What needs to be done – Each line from the one containing "s.remotes := rfl" through the last line of the material below is to be transcribed exactly, with nothing else included.
[Entries shown Boundary: Start]
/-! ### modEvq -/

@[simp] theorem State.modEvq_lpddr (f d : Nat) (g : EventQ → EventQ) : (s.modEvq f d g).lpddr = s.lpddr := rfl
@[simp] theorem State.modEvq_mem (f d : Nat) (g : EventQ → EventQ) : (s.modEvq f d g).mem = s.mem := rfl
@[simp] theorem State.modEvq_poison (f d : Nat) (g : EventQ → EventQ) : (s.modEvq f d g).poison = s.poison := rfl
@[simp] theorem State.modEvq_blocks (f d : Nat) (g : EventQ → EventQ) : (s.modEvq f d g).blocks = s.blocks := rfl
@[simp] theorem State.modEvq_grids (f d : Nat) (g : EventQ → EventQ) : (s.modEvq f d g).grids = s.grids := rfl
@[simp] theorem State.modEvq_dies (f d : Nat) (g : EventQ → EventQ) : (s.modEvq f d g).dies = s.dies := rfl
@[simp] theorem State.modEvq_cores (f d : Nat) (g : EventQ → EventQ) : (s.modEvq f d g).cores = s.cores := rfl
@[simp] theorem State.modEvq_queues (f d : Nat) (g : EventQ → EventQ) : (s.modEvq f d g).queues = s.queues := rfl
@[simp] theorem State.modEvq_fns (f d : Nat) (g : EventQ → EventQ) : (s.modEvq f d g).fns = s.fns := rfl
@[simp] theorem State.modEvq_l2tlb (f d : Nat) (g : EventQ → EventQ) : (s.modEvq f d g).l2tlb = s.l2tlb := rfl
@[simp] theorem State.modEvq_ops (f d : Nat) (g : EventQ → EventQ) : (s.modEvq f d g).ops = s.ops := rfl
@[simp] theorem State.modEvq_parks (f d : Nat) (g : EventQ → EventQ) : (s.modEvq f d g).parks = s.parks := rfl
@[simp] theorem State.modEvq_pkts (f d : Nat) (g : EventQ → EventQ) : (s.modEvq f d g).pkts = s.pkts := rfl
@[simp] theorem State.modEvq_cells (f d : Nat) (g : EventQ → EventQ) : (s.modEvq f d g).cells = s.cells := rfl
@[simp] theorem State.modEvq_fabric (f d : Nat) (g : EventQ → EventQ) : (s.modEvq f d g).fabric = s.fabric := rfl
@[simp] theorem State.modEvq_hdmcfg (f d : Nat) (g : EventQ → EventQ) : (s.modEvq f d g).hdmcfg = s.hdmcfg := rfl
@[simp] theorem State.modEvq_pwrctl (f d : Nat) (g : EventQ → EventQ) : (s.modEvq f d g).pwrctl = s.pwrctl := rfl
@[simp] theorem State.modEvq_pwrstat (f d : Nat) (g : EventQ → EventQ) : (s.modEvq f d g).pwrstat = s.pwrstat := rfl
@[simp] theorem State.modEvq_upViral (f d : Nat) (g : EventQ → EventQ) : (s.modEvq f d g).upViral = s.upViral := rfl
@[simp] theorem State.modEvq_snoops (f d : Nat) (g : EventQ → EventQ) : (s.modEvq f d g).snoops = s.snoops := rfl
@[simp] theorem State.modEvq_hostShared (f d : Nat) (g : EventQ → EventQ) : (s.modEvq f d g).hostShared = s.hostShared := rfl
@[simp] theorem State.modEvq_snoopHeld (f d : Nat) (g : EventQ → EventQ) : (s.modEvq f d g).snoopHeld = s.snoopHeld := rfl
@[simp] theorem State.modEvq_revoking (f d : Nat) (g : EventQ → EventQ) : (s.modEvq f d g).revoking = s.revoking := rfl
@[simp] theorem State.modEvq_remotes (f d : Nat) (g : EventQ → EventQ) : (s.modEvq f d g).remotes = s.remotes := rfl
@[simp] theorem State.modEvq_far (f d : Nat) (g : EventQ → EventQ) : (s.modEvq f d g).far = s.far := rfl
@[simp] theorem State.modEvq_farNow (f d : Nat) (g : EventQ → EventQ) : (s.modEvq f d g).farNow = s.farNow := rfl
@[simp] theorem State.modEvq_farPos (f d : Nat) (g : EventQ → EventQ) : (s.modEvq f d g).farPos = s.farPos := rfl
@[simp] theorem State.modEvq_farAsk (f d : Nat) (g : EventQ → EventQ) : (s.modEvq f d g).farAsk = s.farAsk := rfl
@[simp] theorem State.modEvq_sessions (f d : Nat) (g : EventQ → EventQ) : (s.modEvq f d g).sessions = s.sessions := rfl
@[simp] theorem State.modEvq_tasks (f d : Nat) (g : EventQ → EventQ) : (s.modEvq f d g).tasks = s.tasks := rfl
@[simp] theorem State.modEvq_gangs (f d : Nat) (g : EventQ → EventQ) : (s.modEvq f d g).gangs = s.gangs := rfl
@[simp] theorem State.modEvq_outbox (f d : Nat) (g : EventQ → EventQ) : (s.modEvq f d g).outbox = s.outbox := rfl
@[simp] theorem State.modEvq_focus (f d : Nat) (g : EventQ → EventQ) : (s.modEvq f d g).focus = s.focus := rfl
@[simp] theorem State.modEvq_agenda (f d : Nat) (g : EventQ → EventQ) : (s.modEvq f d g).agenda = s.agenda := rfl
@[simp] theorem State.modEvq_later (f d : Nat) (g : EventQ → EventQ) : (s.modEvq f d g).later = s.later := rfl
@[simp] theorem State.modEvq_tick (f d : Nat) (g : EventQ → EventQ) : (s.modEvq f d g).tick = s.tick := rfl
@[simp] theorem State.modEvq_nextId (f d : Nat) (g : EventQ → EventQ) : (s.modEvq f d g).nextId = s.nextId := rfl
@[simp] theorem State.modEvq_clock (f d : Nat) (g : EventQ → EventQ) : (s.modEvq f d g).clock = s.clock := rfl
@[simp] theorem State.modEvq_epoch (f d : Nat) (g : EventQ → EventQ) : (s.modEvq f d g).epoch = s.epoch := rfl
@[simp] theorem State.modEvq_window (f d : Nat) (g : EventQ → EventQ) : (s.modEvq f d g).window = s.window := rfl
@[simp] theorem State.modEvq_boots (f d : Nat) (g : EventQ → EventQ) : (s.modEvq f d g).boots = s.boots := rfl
[Entries shown Boundary: End]
Exercise result –
@[simp] theorem State.modEvq_remotes (f d : Nat) (g : EventQ → EventQ) : (s.modEvq f d g).remotes = s.remotes := rfl
@[simp] theorem State.modEvq_far (f d : Nat) (g : EventQ → EventQ) : (s.modEvq f d g).far = s.far := rfl
@[simp] theorem State.modEvq_farNow (f d : Nat) (g : EventQ → EventQ) : (s.modEvq f d g).farNow = s.farNow := rfl
@[simp] theorem State.modEvq_farPos (f d : Nat) (g : EventQ → EventQ) : (s.modEvq f d g).farPos = s.farPos := rfl
@[simp] theorem State.modEvq_farAsk (f d : Nat) (g : EventQ → EventQ) : (s.modEvq f d g).farAsk = s.farAsk := rfl
@[simp] theorem State.modEvq_sessions (f d : Nat) (g : EventQ → EventQ) : (s.modEvq f d g).sessions = s.sessions := rfl
@[simp] theorem State.modEvq_tasks (f d : Nat) (g : EventQ → EventQ) : (s.modEvq f d g).tasks = s.tasks := rfl
@[simp] theorem State.modEvq_gangs (f d : Nat) (g : EventQ → EventQ) : (s.modEvq f d g).gangs = s.gangs := rfl
@[simp] theorem State.modEvq_outbox (f d : Nat) (g : EventQ → EventQ) : (s.modEvq f d g).outbox = s.outbox := rfl
@[simp] theorem State.modEvq_focus (f d : Nat) (g : EventQ → EventQ) : (s.modEvq f d g).focus = s.focus := rfl
@[simp] theorem State.modEvq_agenda (f d : Nat) (g : EventQ → EventQ) : (s.modEvq f d g).agenda = s.agenda := rfl
@[simp] theorem State.modEvq_later (f d : Nat) (g : EventQ → EventQ) : (s.modEvq f d g).later = s.later := rfl
@[simp] theorem State.modEvq_tick (f d : Nat) (g : EventQ → EventQ) : (s.modEvq f d g).tick = s.tick := rfl
@[simp] theorem State.modEvq_nextId (f d : Nat) (g : EventQ → EventQ) : (s.modEvq f d g).nextId = s.nextId := rfl
@[simp] theorem State.modEvq_clock (f d : Nat) (g : EventQ → EventQ) : (s.modEvq f d g).clock = s.clock := rfl
@[simp] theorem State.modEvq_epoch (f d : Nat) (g : EventQ → EventQ) : (s.modEvq f d g).epoch = s.epoch := rfl
@[simp] theorem State.modEvq_window (f d : Nat) (g : EventQ → EventQ) : (s.modEvq f d g).window = s.window := rfl
@[simp] theorem State.modEvq_boots (f d : Nat) (g : EventQ → EventQ) : (s.modEvq f d g).boots = s.boots := rfl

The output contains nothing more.